§ Your instructions
Reproduce the listing below exactly, from its first line down to and including the line with "match taskfWarp s gid t.wid with".

§ Listed records
/-- The warp of a gang that takes a task's TASKF: the issuer, or the live warp of lowest number (R246). -/
def taskfWarp (s : State) (gid wid : Nat) : Option Nat :=
  let ws := s.warps.filter fun w => w.gid == some gid && !(w.where_ fun x => x.live).isEmpty
  if ws.any fun w => w.wid == wid then some wid
  else (sortBy (fun (a b : Warp) => decide (a.num < b.num)) ws).head?.map fun w => w.wid

/-- Send a page request, or join an open one (R152, R245). -/
def requestPage (s : State) (ctx : Nat) (page : Int) (core : Nat) (relaunch : Bool) : State :=
  if s.pageReqs.any fun q => q.ctx == ctx && q.page == page then
    { s with pageReqs := s.pageReqs.map fun q => if q.ctx == ctx && q.page == page then
        { q with cores := if q.cores.contains core then q.cores else q.cores ++ [core], relaunch := q.relaunch || relaunch } else q }
  else { s with pageReqs := s.pageReqs ++ [⟨s.nextId, ctx, page, [core], relaunch⟩], nextId := s.nextId + 1 }

/-- PCIe page requests are on for a context (R258 word 3). -/
def priOn (s : State) (ctx : Nat) : Bool := wordAt (s.descOf ctx) 3 == 1

/-- A task fault (R243, R245, R246). -/
def taskFault (s : State) (gid : Nat) (t : Task) (detail addr : Int) : State :=
  match s.gang? gid with
  | none => s
  | some g =>
    let r := ((t.words.set 5 (taskStatus (-1) detail 0)).set 25 (lowWord addr)).set 26 (highWord addr)
    let tf : TaskF := ⟨detail, t.addr, r⟩
    if inR detail 1 10 && relaunchable s g then
      if detail = 4 ∨ detail = 9 then
        if priOn s g.ctx then requestPage (killGang s gid (some (pageOf addr)) (some tf)) g.ctx (pageOf addr) (t.core g) true
        else killGang s gid none (some tf)
      else killGang s gid none none
    else
      let s1 := dropTask (putWords s (t.core g) g.ctx gid t.addr r) gid t.ticket
      match taskfWarp s gid t.wid with
      | some wid => s1.modWarp wid fun w => { w with taskfs := w.taskfs ++ [tf] }
      | none => cwGang s1 gid none [13]

/-! ### Running a task: its lines, its slots, its port (R239 to R241) -/

/-- What an attempt to run a task gives. -/
inductive TaskOut
  | wait (s : State)
  | fault (s : State) (detail addr : Int)
  | done (s : State)

/-- Touch the lines of a task and own those it writes (R240, R204). -/
def taskAccess (s : State) (g : Gang) (t : Task) : TaskOut :=
  let reads := winLines g (taskReads t.words)
  let writes := winLines g (taskWrites t.words ++ [t.addr])
  let ro := writes.filter fun x => match g.win? x.2.1 with | some y => y.mode == -1 | none => false
  match ro with
  | x :: _ => .fault s 7 x.1
  | [] =>
    let all := nodups ((reads ++ writes).map fun x => x.2)
    if all.any fun p => (ownPending s g.gid p.1 p.2).isSome then .wait s
    else
      let r := touchAll s g.gid g.ctx (t.core g) t.sup none all
      let no : List (Chk × Int) := r.2.filterMap fun x => match x with | .refused c a => some (c, a) | _ => none
      match no.head? with
      | some (.fail d, a) => .fault r.1 d a
      | some (_, a) => .fault r.1 25 (81 * (a / 81))
      | none =>
        if r.2.any fun x => x != .present then .wait r.1
        else
          let need := (nodups (writes.map fun x => x.2)).filter fun p =>
            match (g.win? p.1).bind fun w => w.line? p.2 with | some x => !x.owned | none => false
          if need.isEmpty then .done r.1
          else .wait (need.foldl (fun s p =>
            match (g.win? p.1).bind fun w => w.line? p.2 with
            | some x => s.send (t.core g) g.ctx 0 x.loc.pkgLine.1 x.loc.pkgLine.2 (.own g.gid p.1 p.2 []) none
            | none => s) r.1)

/-- Bind the slot of a WLOAD on a pair: a free macro on the preferred core, else on the other (R227, R122). -/
def bindSlot (s : State) (gid : Nat) (t : Task) : State :=
  match s.gang? gid with
  | none => s
  | some g =>
    let i := (wordAt t.words 6).toNat
    match (g.slots[i]?).bind fun x => x.core with
    | some _ => s
    | none =>
      let used (c : Nat) : Nat := (s.gangs.flatMap fun x => x.slots.filter fun y => y.core == some c).length
      let c := ((g.prefer t).find? fun c => decide (used c < 16)).orElse fun _ => g.cores.head?
      s.modGang gid fun g => { g with slots := modIdx (fun j x => if j = i then { x with core := c } else x) 0 g.slots }

/-- Replace a task. -/
def modTask (s : State) (gid ticket : Nat) (f : Task → Task) : State :=
  s.modGang gid fun g => { g with tasks := g.tasks.map fun t => if t.ticket = ticket then f t else t }

/-- The epilogue unit that an EPI takes: one a core, which runs one EPI at a time, whichever gang's (R239). -/
def epiUnit (s : State) (g : Gang) (t : Task) : Option Nat :=
  (g.prefer t).find? fun c => !(s.gangs.any fun x => x.tasks.any fun u => u.st != .queued && u.unit == some c)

§ Answer box
/-- The warp of a gang that takes a task's TASKF: the issuer, or the live warp of lowest number (R246). -/
def taskfWarp (s : State) (gid wid : Nat) : Option Nat :=
  let ws := s.warps.filter fun w => w.gid == some gid && !(w.where_ fun x => x.live).isEmpty
  if ws.any fun w => w.wid == wid then some wid
  else (sortBy (fun (a b : Warp) => decide (a.num < b.num)) ws).head?.map fun w => w.wid

/-- Send a page request, or join an open one (R152, R245). -/
def requestPage (s : State) (ctx : Nat) (page : Int) (core : Nat) (relaunch : Bool) : State :=
  if s.pageReqs.any fun q => q.ctx == ctx && q.page == page then
    { s with pageReqs := s.pageReqs.map fun q => if q.ctx == ctx && q.page == page then
        { q with cores := if q.cores.contains core then q.cores else q.cores ++ [core], relaunch := q.relaunch || relaunch } else q }
  else { s with pageReqs := s.pageReqs ++ [⟨s.nextId, ctx, page, [core], relaunch⟩], nextId := s.nextId + 1 }

/-- PCIe page requests are on for a context (R258 word 3). -/
def priOn (s : State) (ctx : Nat) : Bool := wordAt (s.descOf ctx) 3 == 1

/-- A task fault (R243, R245, R246). -/
def taskFault (s : State) (gid : Nat) (t : Task) (detail addr : Int) : State :=
  match s.gang? gid with
  | none => s
  | some g =>
    let r := ((t.words.set 5 (taskStatus (-1) detail 0)).set 25 (lowWord addr)).set 26 (highWord addr)
    let tf : TaskF := ⟨detail, t.addr, r⟩
    if inR detail 1 10 && relaunchable s g then
      if detail = 4 ∨ detail = 9 then
        if priOn s g.ctx then requestPage (killGang s gid (some (pageOf addr)) (some tf)) g.ctx (pageOf addr) (t.core g) true
        else killGang s gid none (some tf)
      else killGang s gid none none
    else
      let s1 := dropTask (putWords s (t.core g) g.ctx gid t.addr r) gid t.ticket
      match taskfWarp s gid t.wid with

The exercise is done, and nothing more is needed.